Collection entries

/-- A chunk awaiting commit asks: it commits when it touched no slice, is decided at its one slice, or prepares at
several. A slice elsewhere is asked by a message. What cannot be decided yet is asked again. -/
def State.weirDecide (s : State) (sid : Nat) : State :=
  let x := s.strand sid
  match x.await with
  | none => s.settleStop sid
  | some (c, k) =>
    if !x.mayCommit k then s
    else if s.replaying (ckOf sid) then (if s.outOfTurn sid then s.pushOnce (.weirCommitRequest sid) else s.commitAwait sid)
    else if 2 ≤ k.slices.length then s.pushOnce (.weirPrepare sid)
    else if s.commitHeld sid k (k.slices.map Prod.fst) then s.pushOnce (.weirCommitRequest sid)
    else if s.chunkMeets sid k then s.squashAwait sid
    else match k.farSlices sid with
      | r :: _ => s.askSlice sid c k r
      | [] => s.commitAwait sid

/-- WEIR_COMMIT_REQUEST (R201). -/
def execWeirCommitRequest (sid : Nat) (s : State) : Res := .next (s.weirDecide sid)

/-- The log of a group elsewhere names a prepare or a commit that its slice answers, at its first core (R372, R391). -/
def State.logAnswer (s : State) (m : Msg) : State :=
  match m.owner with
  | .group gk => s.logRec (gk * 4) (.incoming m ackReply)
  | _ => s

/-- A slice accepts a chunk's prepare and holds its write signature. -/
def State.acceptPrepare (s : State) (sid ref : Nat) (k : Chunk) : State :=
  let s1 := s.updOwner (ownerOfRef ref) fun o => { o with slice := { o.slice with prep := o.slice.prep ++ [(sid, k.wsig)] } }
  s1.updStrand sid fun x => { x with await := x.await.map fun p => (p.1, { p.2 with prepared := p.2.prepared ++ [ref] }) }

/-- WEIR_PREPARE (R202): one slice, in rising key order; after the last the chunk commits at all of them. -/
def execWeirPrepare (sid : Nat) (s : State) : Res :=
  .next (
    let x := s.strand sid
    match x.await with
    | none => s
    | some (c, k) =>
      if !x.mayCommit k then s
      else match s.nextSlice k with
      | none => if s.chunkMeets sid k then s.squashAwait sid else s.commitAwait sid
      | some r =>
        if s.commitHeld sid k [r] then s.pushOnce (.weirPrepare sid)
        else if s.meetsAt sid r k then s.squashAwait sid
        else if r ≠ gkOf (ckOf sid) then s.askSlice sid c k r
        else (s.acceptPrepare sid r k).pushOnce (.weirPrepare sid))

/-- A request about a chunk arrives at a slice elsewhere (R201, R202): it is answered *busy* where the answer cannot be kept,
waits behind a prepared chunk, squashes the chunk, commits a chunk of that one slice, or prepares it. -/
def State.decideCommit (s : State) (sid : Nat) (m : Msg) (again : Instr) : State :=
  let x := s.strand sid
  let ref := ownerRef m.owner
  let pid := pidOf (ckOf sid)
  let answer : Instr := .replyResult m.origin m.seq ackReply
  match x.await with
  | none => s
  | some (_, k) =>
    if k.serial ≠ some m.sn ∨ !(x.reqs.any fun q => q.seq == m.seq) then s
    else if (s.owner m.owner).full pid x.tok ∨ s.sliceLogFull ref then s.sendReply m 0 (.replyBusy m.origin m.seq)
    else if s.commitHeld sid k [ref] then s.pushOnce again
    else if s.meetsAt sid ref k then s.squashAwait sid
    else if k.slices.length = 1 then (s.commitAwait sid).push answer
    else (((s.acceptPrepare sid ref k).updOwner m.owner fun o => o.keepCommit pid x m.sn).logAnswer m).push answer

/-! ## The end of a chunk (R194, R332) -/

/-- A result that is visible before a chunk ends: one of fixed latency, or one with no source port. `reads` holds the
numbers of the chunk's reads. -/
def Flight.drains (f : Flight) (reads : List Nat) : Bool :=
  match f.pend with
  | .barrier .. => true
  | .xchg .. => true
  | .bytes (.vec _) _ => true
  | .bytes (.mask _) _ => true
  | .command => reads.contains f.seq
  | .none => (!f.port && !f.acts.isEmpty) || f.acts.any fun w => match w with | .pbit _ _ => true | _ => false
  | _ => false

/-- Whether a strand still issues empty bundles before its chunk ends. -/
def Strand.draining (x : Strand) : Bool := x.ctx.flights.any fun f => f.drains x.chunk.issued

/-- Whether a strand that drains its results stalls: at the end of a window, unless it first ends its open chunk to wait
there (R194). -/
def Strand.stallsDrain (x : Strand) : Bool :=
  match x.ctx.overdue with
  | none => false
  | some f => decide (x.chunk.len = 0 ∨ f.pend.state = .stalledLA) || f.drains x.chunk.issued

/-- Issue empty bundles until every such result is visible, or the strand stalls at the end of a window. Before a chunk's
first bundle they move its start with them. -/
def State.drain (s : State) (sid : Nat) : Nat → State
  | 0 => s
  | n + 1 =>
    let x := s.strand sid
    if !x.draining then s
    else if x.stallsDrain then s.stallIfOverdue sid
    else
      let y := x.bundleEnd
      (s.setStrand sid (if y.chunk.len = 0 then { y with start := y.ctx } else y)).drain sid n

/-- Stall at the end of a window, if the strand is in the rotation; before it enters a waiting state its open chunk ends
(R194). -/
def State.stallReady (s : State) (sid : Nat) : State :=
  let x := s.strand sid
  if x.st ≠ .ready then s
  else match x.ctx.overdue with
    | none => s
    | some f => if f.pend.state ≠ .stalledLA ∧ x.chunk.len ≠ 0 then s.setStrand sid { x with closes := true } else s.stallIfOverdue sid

### [Task to carry out]
Begin with the first line of the records and reproduce each line as is, ending with the line that holds "else (s.acceptPrepare sid".

### [Reply]
/-- A chunk awaiting commit asks: it commits when it touched no slice, is decided at its one slice, or prepares at
several. A slice elsewhere is asked by a message. What cannot be decided yet is asked again. -/
def State.weirDecide (s : State) (sid : Nat) : State :=
  let x := s.strand sid
  match x.await with
  | none => s.settleStop sid
  | some (c, k) =>
    if !x.mayCommit k then s
    else if s.replaying (ckOf sid) then (if s.outOfTurn sid then s.pushOnce (.weirCommitRequest sid) else s.commitAwait sid)
    else if 2 ≤ k.slices.length then s.pushOnce (.weirPrepare sid)
    else if s.commitHeld sid k (k.slices.map Prod.fst) then s.pushOnce (.weirCommitRequest sid)
    else if s.chunkMeets sid k then s.squashAwait sid
    else match k.farSlices sid with
      | r :: _ => s.askSlice sid c k r
      | [] => s.commitAwait sid

/-- WEIR_COMMIT_REQUEST (R201). -/
def execWeirCommitRequest (sid : Nat) (s : State) : Res := .next (s.weirDecide sid)

/-- The log of a group elsewhere names a prepare or a commit that its slice answers, at its first core (R372, R391). -/
def State.logAnswer (s : State) (m : Msg) : State :=
  match m.owner with
  | .group gk => s.logRec (gk * 4) (.incoming m ackReply)
  | _ => s

/-- A slice accepts a chunk's prepare and holds its write signature. -/
def State.acceptPrepare (s : State) (sid ref : Nat) (k : Chunk) : State :=
  let s1 := s.updOwner (ownerOfRef ref) fun o => { o with slice := { o.slice with prep := o.slice.prep ++ [(sid, k.wsig)] } }
  s1.updStrand sid fun x => { x with await := x.await.map fun p => (p.1, { p.2 with prepared := p.2.prepared ++ [ref] }) }

/-- WEIR_PREPARE (R202): one slice, in rising key order; after the last the chunk commits at all of them. -/
def execWeirPrepare (sid : Nat) (s : State) : Res :=
  .next (
    let x := s.strand sid
    match x.await with
    | none => s
    | some (c, k) =>
      if !x.mayCommit k then s
      else match s.nextSlice k with
      | none => if s.chunkMeets sid k then s.squashAwait sid else s.commitAwait sid
      | some r =>
        if s.commitHeld sid k [r] then s.pushOnce (.weirPrepare sid)
        else if s.meetsAt sid r k then s.squashAwait sid
        else if r ≠ gkOf (ckOf sid) then s.askSlice sid c k r
        else (s.acceptPrepare sid r k).pushOnce (.weirPrepare sid))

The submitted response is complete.